While most of the lipid markers (TRLP, LDLP, TC, LDL, ApoB) in our study changed in a cardiovascular advantageous direction in the post-op samples, this did not hold true for the HDLPs and ApoA1, which both decreased post cure of CD. We do not have a reasonable explanation for the paradoxical worsening of the HDL markers after normalization of the cortisol levels; however, this seems to be in accordance with prior studies reporting a variable effect of CS on HDL cholesterol; different studies have shown both increases and decreases of the HDL and ApoA1 levels.20,21 Of note, the effect of CS on LDL cholesterol and ApoB is consistent among different series; LDL cholesterol is increased in patients with CS, and it often correlates with the severity of the disease.20,21,22

Limitations of our study include the relatively small patient population and the retrospective design of the study that did not allow us to calculate cardiovascular risk and HOMA-IR scores, as we did not routinely get insulin levels and/or waist circumference during CD evaluation. Furthermore, the retrospective nature of the study in combination with the rarity of CD in pediatrics accounted for the lack of consistency at the post-surgery sampling times among our study participants, as most patients were referred to our center by primary hospitals across the country. Study limitations also includes lack of a control or comparator population for variables that may affect lipid measurements over time, such as pubertal change during the study period, race/ethnicity, family history, diet, exercise, body composition, and concomitant and conditions (including genetic associations).

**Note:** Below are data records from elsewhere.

/-- A poll's answer is acted upon, the line free and the poll timer started again. -/
theorem pollAnswered_taken {fr : AnswerFrame} {r : Request} (a : PollAnswer) (hl : k.hlc.line = some ⟨u, true⟩)
    (hv : answerValid fr u = true) (ha : lineActive k = true) (hw : (k.hlc.unit u).work = some (r, .taken)) :
    pollAnswered fr a k = answerPoll u a
      (k.freed u { k.hlc.unit u with silent := 0, pollTimer := some (k.unitSettings u).pollInterval }) := by
  have work : ((k.freed u { k.hlc.unit u with silent := 0 }).hlc.unit u).work = some (r, .taken) := by rw [freed_unit]; exact hw
  rw [pollAnswered, hl]
  simp only [hv, ha, Bool.not_true, Bool.or_false, Bool.false_eq_true, if_false, if_true, freeLine_unit, freeLine_setUnit,
    restartPoll_taken work, freed_unit, freed_setUnit]
  rfl

theorem tagMatches_iff (t : ReqTag) (r : Request) : tagMatches t r = true ↔ t.slot = r.slot ∧ t.attempt = r.attempt ∧ t.seq = r.seq := by
  simp [tagMatches, and_assoc]

/-- An answer to a poll that ends nothing. -/
theorem answerPoll_stale {r : Request} {a : PollAnswer} (hw : (k.hlc.unit u).work = some (r, .taken))
    (h : ∀ t, a = .done t ∨ (∃ code, a = .fault t code) → ¬(t.slot = r.slot ∧ t.attempt = r.attempt ∧ t.seq = r.seq)) :
    answerPoll u a k = k := by
  have stale (t : ReqTag) (ht : a = .done t ∨ ∃ code, a = .fault t code) : tagMatches t r = false := by
    rw [← Bool.not_eq_true, tagMatches_iff]
    exact h t ht
  cases a with
  | none => simp [answerPoll]
  | done t => simp [answerPoll, hw, stale t (.inl rfl)]
  | fault t code => simp [answerPoll, hw, stale t (.inr ⟨code, rfl⟩)]

/-! ### Silence (R173) -/

theorem windowExpires_inactive {poll : Bool} (hl : k.hlc.line = some ⟨u, poll⟩) (ha : lineActive k = false) :
    windowExpires k = freeLine k := by
  rw [windowExpires, hl]
  simp [ha]

/-- The first and the second silence make the frame due again. -/
theorem windowExpires_request (hl : k.hlc.line = some ⟨u, false⟩) (ha : lineActive k = true) (hs : (k.hlc.unit u).silent < 2) :
    windowExpires k = k.freed u { k.hlc.unit u with silent := (k.hlc.unit u).silent + 1, again := true } := by
  have less : (k.hlc.unit u).silent + 1 < 3 := by omega
  have capped : min 3 ((k.hlc.unit u).silent + 1) = (k.hlc.unit u).silent + 1 := by omega
  rw [windowExpires, hl]
  simp only [ha, if_true, freeLine_unit, freeLine_setUnit, less, capped, Bool.false_eq_true, if_false, freed_unit, freed_setUnit]
  rfl

theorem windowExpires_poll {r : Request} (hl : k.hlc.line = some ⟨u, true⟩) (ha : lineActive k = true)
    (hs : (k.hlc.unit u).silent < 2) (hw : (k.hlc.unit u).work = some (r, .taken)) :
    windowExpires k = k.freed u { k.hlc.unit u with
      silent := (k.hlc.unit u).silent + 1, pollDue := true, pollTimer := some (k.unitSettings u).pollInterval } := by
  have less : (k.hlc.unit u).silent + 1 < 3 := by omega
  have capped : min 3 ((k.hlc.unit u).silent + 1) = (k.hlc.unit u).silent + 1 := by omega
  have work : ((k.freed u { k.hlc.unit u with silent := (k.hlc.unit u).silent + 1 }).hlc.unit u).work = some (r, .taken) := by
    rw [freed_unit]; exact hw
  rw [windowExpires, hl]
  simp only [ha, if_true, freeLine_unit, freeLine_setUnit, less, capped, restartPoll_taken work, freed_unit, freed_setUnit]
  rfl

/-- The third silence in a row. -/
theorem windowExpires_third {poll : Bool} (hl : k.hlc.line = some ⟨u, poll⟩) (ha : lineActive k = true)
    (hs : 2 ≤ (k.hlc.unit u).silent) : windowExpires k = goOffline u (k.freed u { k.hlc.unit u with silent := 3 }) := by
  have less : ¬(k.hlc.unit u).silent + 1 < 3 := by omega
  have capped : min 3 ((k.hlc.unit u).silent + 1) = 3 := by omega
  rw [windowExpires, hl]
  simp only [ha, if_true, freeLine_unit, freeLine_setUnit, less, capped, if_false]

/-- The unit as it goes OFFLINE. -/
def UnitState.offline (x : UnitState) : UnitState :=
  { x with silent := 3, hold := some .offline, pollTimer := none, pollDue := false, again := false }

/-- A part that is not STARTING holds the unit OFFLINE, and its request in work is handled. -/
theorem goOffline_working (hr : k.pd.runState ≠ .starting) :
    ∃ r ws st target h, r.alert.getLsbD 3 = true ∧ goOffline u (k.freed u { k.hlc.unit u with silent := 3 }) =
      offlineWork u ((k.freed u (k.hlc.unit u).offline).handlerPaused ⟨.offline, unitAddr u, 0, 0, false, 0, false⟩ r ws st target h) := by
  obtain ⟨r, ws, st, target, h, paused, alert⟩ :=
    recordPause_offerFault ⟨.offline, unitAddr u, 0, 0, false, 0, false⟩ (k.freed u (k.hlc.unit u).offline)
  refine ⟨r, ws, st, target, h, alert, ?_⟩
  refine (if_neg hr).trans ?_
  rw [holdOffline, freed_unit, freed_setUnit, ← paused]
  rfl

/-- The third silence in a row in a part that is not STARTING: the unit is HELD OFFLINE, and its request in work is handled. -/
theorem windowExpires_offline {poll : Bool} (hw : k.working = true) (hl : k.hlc.line = some ⟨u, poll⟩)
    (hs : 2 ≤ (k.hlc.unit u).silent) : ∃ j, windowExpires k = offlineWork u j ∧ j.hlc = (k.freed u (k.hlc.unit u).offline).hlc ∧
      j.imc.pauses = { k.imc.pauses with handler := true } ∧ j.imc.drum = k.imc.drum ∧ j.imc.load = k.imc.load ∧
      j.regs.alert.getLsbD 3 = true ∧ (k.dmr.record.valid = false →
        j.dmr.record = latchOffer ⟨.offline, unitAddr u, 0, 0, false, 0, false⟩ k.regs.plantClock) := by
  have running : k.pd.runState ≠ .starting := fun h => by simp [Chip.working, h] at hw
  obtain ⟨r, ws, st, target, h, alert, offline⟩ := goOffline_working (u := u) running
  refine ⟨_, (windowExpires_third hl ((lineActive_iff k).mpr (.inl hw)) hs).trans offline, rfl, rfl, rfl, rfl, alert, fun hv => ?_⟩
  exact takeOffer_latched (k := k.freed u (k.hlc.unit u).offline) hv

/-! ### A unit gone OFFLINE -/

/-- What a unit gone OFFLINE leaves: the line free, the unit HELD, and the imager with pause reason HANDLER. -/
def Chip.offlined (k t : Chip) (u : HUnit) : Prop :=
  t.hlc.line = none ∧ (t.hlc.unit u).hold = some .offline ∧ (∀ v, v ≠ u → t.hlc.unit v = k.hlc.unit v) ∧
    t.hlc.carriers = k.hlc.carriers ∧ t.imc.pauses.handler = true ∧ t.regs.alert.getLsbD 3 = true

/-- Whatever follows the fault leaves the unit HELD, and the others, the line and the carriers as they are. -/
theorem offlined_of_hlc {t : Chip} {x : UnitState} (hh : t.hlc = (k.freed u x).hlc) (hx : x.hold = some .offline)
    (hp : t.imc.pauses.handler = true) (ha : t.regs.alert.getLsbD 3 = true) : k.offlined t u := by
  obtain ⟨line, carriers, -⟩ := setUnit_rest { k.hlc with line := none } u x
  have hlc : t.hlc = HandlerLine.setUnit { k.hlc with line := none } u x := hh
  refine ⟨by rw [hlc, line], ?_, fun v hv => ?_, by rw [hlc, carriers], hp, ha⟩
  · rw [hlc, unit_setUnit_self]
    exact hx
  · rw [hlc, unit_setUnit_ne _ _ hv, unit_line]

/-- A TAKEN request stays in work, its polls stopped (log 61). -/
theorem offlineWork_taken {j : Chip} {r : Request} (hw : (j.hlc.unit u).work = some (r, .taken)) : offlineWork u j = j := by
  rw [offlineWork, hw]

/-- A request put back to a unit that has ended it. -/
theorem putBack_workEnds {j : Chip} {x : UnitState} (r : Request) (hj : j.hlc = (k.freed u x).hlc) :
    (putBack u r (j.setUnit u x.workEnds)).hlc = (k.freed u { x.workEnds with queue := r :: x.queue }).hlc := by
  show ((j.hlc.setUnit u x.workEnds).setUnit u { (j.hlc.setUnit u x.workEnds).unit u with
    queue := r :: ((j.hlc.setUnit u x.workEnds).unit u).queue }) = _
  rw [unit_setUnit_self, setUnit_setUnit, hj]
  exact setUnit_setUnit _ _ _ _

theorem offlineWork_untaken {j : Chip} {r : Request} {ph : ReqPhase} (hw : (j.hlc.unit u).work = some (r, ph)) (hp : ph ≠ .taken) :
    offlineWork u j = if u = .loader then endRequest u r .silent j else putBack u r (j.setUnit u (j.hlc.unit u).workEnds) := by
  rw [offlineWork, hw]
  cases ph with
  | sent => rfl
  | busyWait => rfl
  | taken => exact absurd rfl hp

/-- The request of a LOADER gone OFFLINE ends as failed, under the pause that it brings. -/
theorem endRequest_silent {j : Chip} {r : Request} (hk : r.kind ≠ .clear) (hh : j.hlc.loader.hold.isSome = true) :
    endRequest .loader r .silent j = if r.kind = .unload then unloadFailed (j.setUnit .loader j.hlc.loader.workEnds)
      else loadEnd .failed (j.setUnit .loader j.hlc.loader.workEnds) := by
  have held : ((j.setUnit .loader j.hlc.loader.workEnds).hlc.unit .loader).hold.isSome = true := hh
  rw [endRequest_loader _ _ hk, loaderEnds_failed _ (by decide) (.inr (by decide)), holdUnit_held _ _ held]

end

/-! ### Timers (R174, R175) -/

section
variable {k : Chip} {u : HUnit}

theorem busyRetryExpires_waiting {r : Request} (ha : lineActive k = true) (hw : (k.hlc.unit u).work = some (r, .busyWait)) :
    busyRetryExpires u k = k.setUnit u { k.hlc.unit u with again := true } := by
  rw [busyRetryExpires, ha, hw]
  rfl

theorem busyRetryExpires_idle (h : lineActive k = false ∨ ∀ r, (k.hlc.unit u).work ≠ some (r, .busyWait)) :
    busyRetryExpires u k = k := by
  unfold busyRetryExpires
  split
  · next ha =>
    rcases h with h | h
    · exact nomatch h.symm.trans ha
    · split
      · next r hw => exact absurd hw (h r)
      all_goals rfl
  · rfl

theorem pollTimerExpires_taken {r : Request} (ha : lineActive k = true) (hh : (k.hlc.unit u).hold = none)
    (hp : (k.hlc.unit u).pollTimer.isSome = true) (hw : (k.hlc.unit u).work = some (r, .taken)) :
    pollTimerExpires u k = k.setUnit u { k.hlc.unit u with pollTimer := none, pollDue := true } := by
  simp [pollTimerExpires, ha, hh, hp, hw]

theorem pollTimerExpires_idle
    (h : lineActive k = false ∨ (k.hlc.unit u).hold.isSome = true ∨ (k.hlc.unit u).pollTimer = none) : pollTimerExpires u k = k := by
  unfold pollTimerExpires
  rcases h with h | h | h
  · simp [h]
  · simp [Option.isSome_iff_ne_none.mp h]
  · simp [h]

/-! ### Sending -/

/-- A first sending takes the head of the queue and the next sequence number; a repeat keeps its tag. -/
theorem sendRequest_first {x : UnitState} {r : Request} {rest : List Request} (hw : x.work = none) (hq : x.queue = r :: rest) :
    x.sendRequest = { x with
      queue := rest, seq := (x.seq + 1) % 256, busy := 0, again := false, work := some ({ r with seq := (x.seq + 1) % 256 }, .sent) } := by
  rw [UnitState.sendRequest, hw, hq]

theorem sendRequest_again {x : UnitState} {r : Request} {ph : ReqPhase} (hw : x.work = some (r, ph)) :
    x.sendRequest = { x with work := some (r, .sent), again := false } := by
  rw [UnitState.sendRequest, hw]

/-! ### START fails at check 8 (R8) -/

theorem startFailed_setHlc (check unit : Nat) (k : Chip) (h : HandlerLine) :
    startFailed check unit (k.setHlc h) = startFailed check unit k := by
  have posts : (k.setHlc h).sp.posts = k.sp.posts := rfl
  unfold startFailed losePosts
  rw [posts]
  split <;> rfl

/-- Check 8 fails START with the unit's address, and drops what waits of the host (log 30). -/
theorem startFailed_eq (check unit : Nat) (k : Chip) : startFailed check unit k =
    raise .startDone { State.reset.chip with
      regs := { (if k.sp.posts = [] then k else raise .postLost k).regs with startFail := check, startUnit := unit, run := false }
      fresh := k.fresh } := by
  unfold startFailed losePosts
  simp only [List.isEmpty_iff]
  rfl

end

NMR spectroscopy is an emerging technology in the field of lipidiology; thus, its superiority in addressing cardiovascular disease parameters, as compared to traditional lipid concentrations, has not yet been established in the pediatric population. However, recent studies have demonstrated that NMR lipid profiles are more strongly associated with cardiovascular risk factors in adolescents and young adults compared to conventional lipid profiles.16,17 Urbina et al.16 compared NMR and traditional lipid profiles in 214 lean, 228 obese, and 214 T2 diabetic patients (10–24 years old), and found that while LDL concentration was similar in the obese and diabetic group, the LDL size measured by NMR was able to differentiate the three groups (p ≤ 0.0001). Using general linear models, which included patient demographics, risk factors, and traditional or NMR lipid parameters and a composite vascular function score, the authors demonstrated that NMR lipid profiles were better in predicting vascular damage and were more strongly associated to vascular function, as compared to traditional lipid profiles. Shah et al.17 compared NMR and traditional lipid profiles in 96 obese youth with prediabetes and 118 obese normoglycemic controls and report that while conventional lipid profiles were not significantly different between groups, patients with prediabetes had higher levels of small LDLP and HDLP, as measured by NMR.

CD although rare can serve as a model to study the effect of excess cortisol on cardiovascular disease. In our cohort of 33 CD pediatric patients who achieved biochemical remission at 1 year post-TSS, there was a significant post-cure reduction in most of the lipid variables that were measured, with the exception of the HDL and ApoA1 markers, despite the fact that most patients were peri-pubertal, and there is a well-documented tendency of lipid profile worsening in puberty. Our hypothesis is that the improvement in the lipid profile was due to a combination of lowering the cortisol levels and the BMI. Approaching dyslipidemia in patients with CD is challenging; even with normalization of the cortisol levels, lipid markers might remain elevated long after remission was achieved, suggesting that dyslipidemia in this population should be a life-long concern, with appropriate follow-up.

In conclusion, NMR lipoprotein profile may serve as a marker of cardiovascular risk in pediatric patients with CD. Further studies are needed to see if lipoprotein markers are associated with preclinical markers of atherosclerosis in a larger cohort.